Here’s the beautiful part. If you were smart and pre-attached a spare drive to the array when you built it (mdadm --create ... --spare-devices=1), you can just lean back and watch the magic happen. The md driver will have already noticed the failure, kicked the bad drive out, and promoted the spare into the array, starting a rebuild automatically. Check cat /proc/mdstat again and you’ll see a reassuring [=>...] recovery progress bar. Your job here is just to make popcorn and watch iostat to see the glorious rebuild I/O.

But let’s be honest, most of us don’t keep expensive drives sitting around as idle spares. You probably have to add one manually.

Adding a New Spare and Kicking Off the Rebuild

You’ve got your new drive installed. The OS sees it, say, as /dev/sdc1. First, you need to add it to the array as a spare. The mdadm --add command is how you do it.

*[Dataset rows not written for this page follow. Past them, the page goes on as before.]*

-- ==== Sys2Proof/Decode.lean ====
section
/-! DEFINITION. The decoder (R100 to R104, R119) and the encoder (R120). The opcode byte alone selects operation, mode and
length; decoding is a lookup on it followed by the assembly of the operand bytes. -/

namespace Sys2Proof

open Sys2Proof.Machine (mkWord lowByte highByte)

/-- Why bytes decode to nothing. -/
inductive DecodeError where
  /-- The opcode byte is one of the 105 undocumented ones (R125, D6). -/
  | undocumented (op : Byte)
  /-- The list ends before the instruction does. -/
  | truncated
deriving DecidableEq, Repr

/-- What an opcode byte selects: an instruction that still wants the operand bytes of its format F1, F2 or F3 (R102). -/
inductive Template where
  | bare (i : Instr)
  | withByte (f : Byte → Instr)
  | withWord (f : Word → Instr)

/-- How many operand bytes follow the opcode (R102). -/
def Template.operandBytes : Template → Nat
  | .bare _ => 0
  | .withByte _ => 1
  | .withWord _ => 2

/-- The opcode map (R119): a total function from a byte to what it selects, or nothing for an undocumented byte. -/
def decodeOpcode (op : Byte) : Option Template :=
  match op.toNat with
  | 0x00 => some (.bare .brk)
  | 0x01 => some (.withByte .oraXInd)
  | 0x05 => some (.withByte .oraZpg)
  | 0x06 => some (.withByte .aslZpg)
  | 0x08 => some (.bare .php)
  | 0x09 => some (.withByte .oraImm)
  | 0x0A => some (.bare .aslA)
  | 0x0D => some (.withWord .oraAbs)
  | 0x0E => some (.withWord .aslAbs)
  | 0x10 => some (.withByte .bpl)
  | 0x11 => some (.withByte .oraIndY)
  | 0x15 => some (.withByte .oraZpgX)
  | 0x16 => some (.withByte .aslZpgX)
  | 0x18 => some (.bare .clc)
  | 0x19 => some (.withWord .oraAbsY)
  | 0x1D => some (.withWord .oraAbsX)
  | 0x1E => some (.withWord .aslAbsX)
  | 0x20 => some (.withWord .jsr)
  | 0x21 => some (.withByte .andXInd)
  | 0x24 => some (.withByte .bitZpg)
  | 0x25 => some (.withByte .andZpg)
  | 0x26 => some (.withByte .rolZpg)
  | 0x28 => some (.bare .plp)
  | 0x29 => some (.withByte .andImm)
  | 0x2A => some (.bare .rolA)
  | 0x2C => some (.withWord .bitAbs)
  | 0x2D => some (.withWord .andAbs)
  | 0x2E => some (.withWord .rolAbs)
  | 0x30 => some (.withByte .bmi)
  | 0x31 => some (.withByte .andIndY)
  | 0x35 => some (.withByte .andZpgX)
  | 0x36 => some (.withByte .rolZpgX)
  | 0x38 => some (.bare .sec)
  | 0x39 => some (.withWord .andAbsY)
  | 0x3D => some (.withWord .andAbsX)
  | 0x3E => some (.withWord .rolAbsX)
  | 0x40 => some (.bare .rti)
  | 0x41 => some (.withByte .eorXInd)
  | 0x45 => some (.withByte .eorZpg)
  | 0x46 => some (.withByte .lsrZpg)
  | 0x48 => some (.bare .pha)
  | 0x49 => some (.withByte .eorImm)
  | 0x4A => some (.bare .lsrA)
  | 0x4C => some (.withWord .jmpAbs)
  | 0x4D => some (.withWord .eorAbs)
  | 0x4E => some (.withWord .lsrAbs)
  | 0x50 => some (.withByte .bvc)
  | 0x51 => some (.withByte .eorIndY)
  | 0x55 => some (.withByte .eorZpgX)
  | 0x56 => some (.withByte .lsrZpgX)
  | 0x58 => some (.bare .cli)
  | 0x59 => some (.withWord .eorAbsY)
  | 0x5D => some (.withWord .eorAbsX)
  | 0x5E => some (.withWord .lsrAbsX)
  | 0x60 => some (.bare .rts)
  | 0x61 => some (.withByte .adcXInd)
  | 0x65 => some (.withByte .adcZpg)
  | 0x66 => some (.withByte .rorZpg)
  | 0x68 => some (.bare .pla)
  | 0x69 => some (.withByte .adcImm)
  | 0x6A => some (.bare .rorA)
  | 0x6C => some (.withWord .jmpInd)
  | 0x6D => some (.withWord .adcAbs)
  | 0x6E => some (.withWord .rorAbs)
  | 0x70 => some (.withByte .bvs)
  | 0x71 => some (.withByte .adcIndY)
  | 0x75 => some (.withByte .adcZpgX)
  | 0x76 => some (.withByte .rorZpgX)
  | 0x78 => some (.bare .sei)
  | 0x79 => some (.withWord .adcAbsY)
  | 0x7D => some (.withWord .adcAbsX)
  | 0x7E => some (.withWord .rorAbsX)
  | 0x81 => some (.withByte .staXInd)
  | 0x84 => some (.withByte .styZpg)
  | 0x85 => some (.withByte .staZpg)
  | 0x86 => some (.withByte .stxZpg)
  | 0x88 => some (.bare .dey)
  | 0x8A => some (.bare .txa)
  | 0x8C => some (.withWord .styAbs)
  | 0x8D => some (.withWord .staAbs)
  | 0x8E => some (.withWord .stxAbs)
  | 0x90 => some (.withByte .bcc)
  | 0x91 => some (.withByte .staIndY)
  | 0x94 => some (.withByte .styZpgX)
  | 0x95 => some (.withByte .staZpgX)
  | 0x96 => some (.withByte .stxZpgY)
  | 0x98 => some (.bare .tya)
  | 0x99 => some (.withWord .staAbsY)
  | 0x9A => some (.bare .txs)
  | 0x9D => some (.withWord .staAbsX)
  | 0xA0 => some (.withByte .ldyImm)
  | 0xA1 => some (.withByte .ldaXInd)
  | 0xA2 => some (.withByte .ldxImm)
  | 0xA4 => some (.withByte .ldyZpg)
  | 0xA5 => some (.withByte .ldaZpg)
  | 0xA6 => some (.withByte .ldxZpg)
  | 0xA8 => some (.bare .tay)
  | 0xA9 => some (.withByte .ldaImm)
  | 0xAA => some (.bare .tax)
  | 0xAC => some (.withWord .ldyAbs)
  | 0xAD => some (.withWord .ldaAbs)
  | 0xAE => some (.withWord .ldxAbs)
  | 0xB0 => some (.withByte .bcs)
  | 0xB1 => some (.withByte .ldaIndY)
  | 0xB4 => some (.withByte .ldyZpgX)
  | 0xB5 => some (.withByte .ldaZpgX)
  | 0xB6 => some (.withByte .ldxZpgY)
  | 0xB8 => some (.bare .clv)
  | 0xB9 => some (.withWord .ldaAbsY)
  | 0xBA => some (.bare .tsx)
  | 0xBC => some (.withWord .ldyAbsX)
  | 0xBD => some (.withWord .ldaAbsX)
  | 0xBE => some (.withWord .ldxAbsY)
  | 0xC0 => some (.withByte .cpyImm)
  | 0xC1 => some (.withByte .cmpXInd)
  | 0xC4 => some (.withByte .cpyZpg)
  | 0xC5 => some (.withByte .cmpZpg)
  | 0xC6 => some (.withByte .decZpg)
  | 0xC8 => some (.bare .iny)
  | 0xC9 => some (.withByte .cmpImm)
  | 0xCA => some (.bare .dex)
  | 0xCC => some (.withWord .cpyAbs)
  | 0xCD => some (.withWord .cmpAbs)
  | 0xCE => some (.withWord .decAbs)
  | 0xD0 => some (.withByte .bne)
  | 0xD1 => some (.withByte .cmpIndY)
  | 0xD5 => some (.withByte .cmpZpgX)
  | 0xD6 => some (.withByte .decZpgX)
  | 0xD8 => some (.bare .cld)
  | 0xD9 => some (.withWord .cmpAbsY)
  | 0xDD => some (.withWord .cmpAbsX)
  | 0xDE => some (.withWord .decAbsX)
  | 0xE0 => some (.withByte .cpxImm)
  | 0xE1 => some (.withByte .sbcXInd)
  | 0xE4 => some (.withByte .cpxZpg)
  | 0xE5 => some (.withByte .sbcZpg)
  | 0xE6 => some (.withByte .incZpg)
  | 0xE8 => some (.bare .inx)
  | 0xE9 => some (.withByte .sbcImm)
  | 0xEA => some (.bare .nop)
  | 0xEC => some (.withWord .cpxAbs)
  | 0xED => some (.withWord .sbcAbs)
  | 0xEE => some (.withWord .incAbs)
  | 0xF0 => some (.withByte .beq)
  | 0xF1 => some (.withByte .sbcIndY)
  | 0xF5 => some (.withByte .sbcZpgX)
  | 0xF6 => some (.withByte .incZpgX)
  | 0xF8 => some (.bare .sed)
  | 0xF9 => some (.withWord .sbcAbsY)
  | 0xFD => some (.withWord .sbcAbsX)
  | 0xFE => some (.withWord .incAbsX)
  | _ => none

/-- Decode the instruction at the head of a list of bytes, and give the rest of the list (R102, R104: byte 1 is the low
byte of a word operand and byte 2 the high byte). -/
def decode : List Byte → Except DecodeError (Instr × List Byte)
  | [] => .error .truncated
  | op :: rest =>
    match decodeOpcode op, rest with
    | none, _ => .error (.undocumented op)
    | some (.bare i), rest => .ok (i, rest)
    | some (.withByte f), b1 :: rest => .ok (f b1, rest)
    | some (.withWord f), b1 :: b2 :: rest => .ok (f (mkWord b2 b1), rest)
    | some _, _ => .error .truncated

/-- The opcode byte of an instruction (R120). -/
def opcodeOf : Instr → Byte
  | .ldaImm _ => 0xA9
  | .ldaZpg _ => 0xA5
  | .ldaZpgX _ => 0xB5
  | .ldaAbs _ => 0xAD
  | .ldaAbsX _ => 0xBD
  | .ldaAbsY _ => 0xB9
  | .ldaXInd _ => 0xA1
  | .ldaIndY _ => 0xB1
  | .ldxImm _ => 0xA2
  | .ldxZpg _ => 0xA6
  | .ldxZpgY _ => 0xB6
  | .ldxAbs _ => 0xAE
  | .ldxAbsY _ => 0xBE
  | .ldyImm _ => 0xA0
  | .ldyZpg _ => 0xA4
  | .ldyZpgX _ => 0xB4
  | .ldyAbs _ => 0xAC
  | .ldyAbsX _ => 0xBC
  | .staZpg _ => 0x85
  | .staZpgX _ => 0x95
  | .staAbs _ => 0x8D
  | .staAbsX _ => 0x9D
  | .staAbsY _ => 0x99
  | .staXInd _ => 0x81
  | .staIndY _ => 0x91
  | .stxZpg _ => 0x86
  | .stxZpgY _ => 0x96
  | .stxAbs _ => 0x8E
  | .styZpg _ => 0x84
  | .styZpgX _ => 0x94
  | .styAbs _ => 0x8C
  | .tax => 0xAA
  | .tay => 0xA8
  | .txa => 0x8A
  | .tya => 0x98
  | .tsx => 0xBA
  | .txs => 0x9A
  | .pha => 0x48
  | .php => 0x08
  | .pla => 0x68
  | .plp => 0x28
  | .adcImm _ => 0x69
  | .adcZpg _ => 0x65
  | .adcZpgX _ => 0x75
  | .adcAbs _ => 0x6D
  | .adcAbsX _ => 0x7D
  | .adcAbsY _ => 0x79
  | .adcXInd _ => 0x61
  | .adcIndY _ => 0x71
  | .sbcImm _ => 0xE9
  | .sbcZpg _ => 0xE5
  | .sbcZpgX _ => 0xF5
  | .sbcAbs _ => 0xED
  | .sbcAbsX _ => 0xFD
  | .sbcAbsY _ => 0xF9
  | .sbcXInd _ => 0xE1
  | .sbcIndY _ => 0xF1
  | .incZpg _ => 0xE6
  | .incZpgX _ => 0xF6
  | .incAbs _ => 0xEE
  | .incAbsX _ => 0xFE
  | .decZpg _ => 0xC6
  | .decZpgX _ => 0xD6
  | .decAbs _ => 0xCE
  | .decAbsX _ => 0xDE
  | .inx => 0xE8
  | .iny => 0xC8
  | .dex => 0xCA
  | .dey => 0x88
  | .andImm _ => 0x29
  | .andZpg _ => 0x25
  | .andZpgX _ => 0x35
  | .andAbs _ => 0x2D
  | .andAbsX _ => 0x3D
  | .andAbsY _ => 0x39
  | .andXInd _ => 0x21
  | .andIndY _ => 0x31
  | .oraImm _ => 0x09
  | .oraZpg _ => 0x05
  | .oraZpgX _ => 0x15
  | .oraAbs _ => 0x0D
  | .oraAbsX _ => 0x1D
  | .oraAbsY _ => 0x19
  | .oraXInd _ => 0x01
  | .oraIndY _ => 0x11
  | .eorImm _ => 0x49
  | .eorZpg _ => 0x45
  | .eorZpgX _ => 0x55
  | .eorAbs _ => 0x4D
  | .eorAbsX _ => 0x5D
  | .eorAbsY _ => 0x59
  | .eorXInd _ => 0x41
  | .eorIndY _ => 0x51
  | .bitZpg _ => 0x24
  | .bitAbs _ => 0x2C
  | .aslA => 0x0A
  | .aslZpg _ => 0x06
  | .aslZpgX _ => 0x16
  | .aslAbs _ => 0x0E
  | .aslAbsX _ => 0x1E
  | .lsrA => 0x4A
  | .lsrZpg _ => 0x46
  | .lsrZpgX _ => 0x56
  | .lsrAbs _ => 0x4E
  | .lsrAbsX _ => 0x5E
  | .rolA => 0x2A
  | .rolZpg _ => 0x26
  | .rolZpgX _ => 0x36
  | .rolAbs _ => 0x2E
  | .rolAbsX _ => 0x3E
  | .rorA => 0x6A
  | .rorZpg _ => 0x66
  | .rorZpgX _ => 0x76
  | .rorAbs _ => 0x6E
  | .rorAbsX _ => 0x7E
  | .cmpImm _ => 0xC9
  | .cmpZpg _ => 0xC5
  | .cmpZpgX _ => 0xD5
  | .cmpAbs _ => 0xCD
  | .cmpAbsX _ => 0xDD
  | .cmpAbsY _ => 0xD9
  | .cmpXInd _ => 0xC1
  | .cmpIndY _ => 0xD1
  | .cpxImm _ => 0xE0
  | .cpxZpg _ => 0xE4
  | .cpxAbs _ => 0xEC
  | .cpyImm _ => 0xC0
  | .cpyZpg _ => 0xC4
  | .cpyAbs _ => 0xCC
  | .bcc _ => 0x90
  | .bcs _ => 0xB0
  | .beq _ => 0xF0
  | .bne _ => 0xD0
  | .bmi _ => 0x30
  | .bpl _ => 0x10
  | .bvc _ => 0x50
  | .bvs _ => 0x70
  | .jmpAbs _ => 0x4C
  | .jmpInd _ => 0x6C
  | .jsr _ => 0x20
  | .rts => 0x60
  | .clc => 0x18
  | .sec => 0x38
  | .cli => 0x58
  | .sei => 0x78
  | .cld => 0xD8
  | .sed => 0xF8
  | .clv => 0xB8
  | .brk => 0x00
  | .nop => 0xEA
  | .rti => 0x40

/-- The operand bytes of an operand, low byte first (R102, R104). -/
def operandBytesOf : Operand → List Byte
  | .implied | .accumulator => []
  | .relative b => [b]
  | .indirect w => [lowByte w, highByte w]
  | .data (.imm m) => [m]
  | .data (.mem (.zpg z)) | .data (.mem (.zpgX z)) | .data (.mem (.zpgY z)) => [z]
  | .data (.mem (.abs w)) | .data (.mem (.absX w)) | .data (.mem (.absY w)) => [lowByte w, highByte w]
  | .data (.mem (.xInd z)) | .data (.mem (.indY z)) => [z]

/-- The bytes of an instruction, in ascending address order (R102). -/
def encode (i : Instr) : List Byte :=
  opcodeOf i :: operandBytesOf i.operand

/-- The first three bytes of a word that numbers an instruction's bits from the first byte's bit 0, with every bit above
`nbits` zero. -/
def tableBytes (nbits w : Nat) : List Byte :=
  let v := w % 2 ^ nbits
  [BitVec.ofNat 8 v, BitVec.ofNat 8 (v / 256), BitVec.ofNat 8 (v / 65536)]

/-- The instruction the decoder reads from a table word. -/
def decodeTableWord (nbits w : Nat) : Option Instr :=
  match decode (tableBytes nbits w) with
  | .ok (i, _) => some i
  | .error _ => none

end Sys2Proof
end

# Syntax: mdadm --add /dev/mdX /dev/new_device
mdadm --add /dev/md0 /dev/sdc1

Now, because the array is degraded and has a fresh spare, it will immediately start rebuilding. No other command needed. Watch the progress with:

cat /proc/mdstat
# Or for a more persistent watch
watch cat /proc/mdstat

You’ll see the recovery line. It’s a beautiful thing. The kernel is reading every block from the remaining good drive and writing it to the new one. This is a heavy I/O operation. Your system will be slow. This is normal. Don’t try to do performance benchmarking on your database while this is happening.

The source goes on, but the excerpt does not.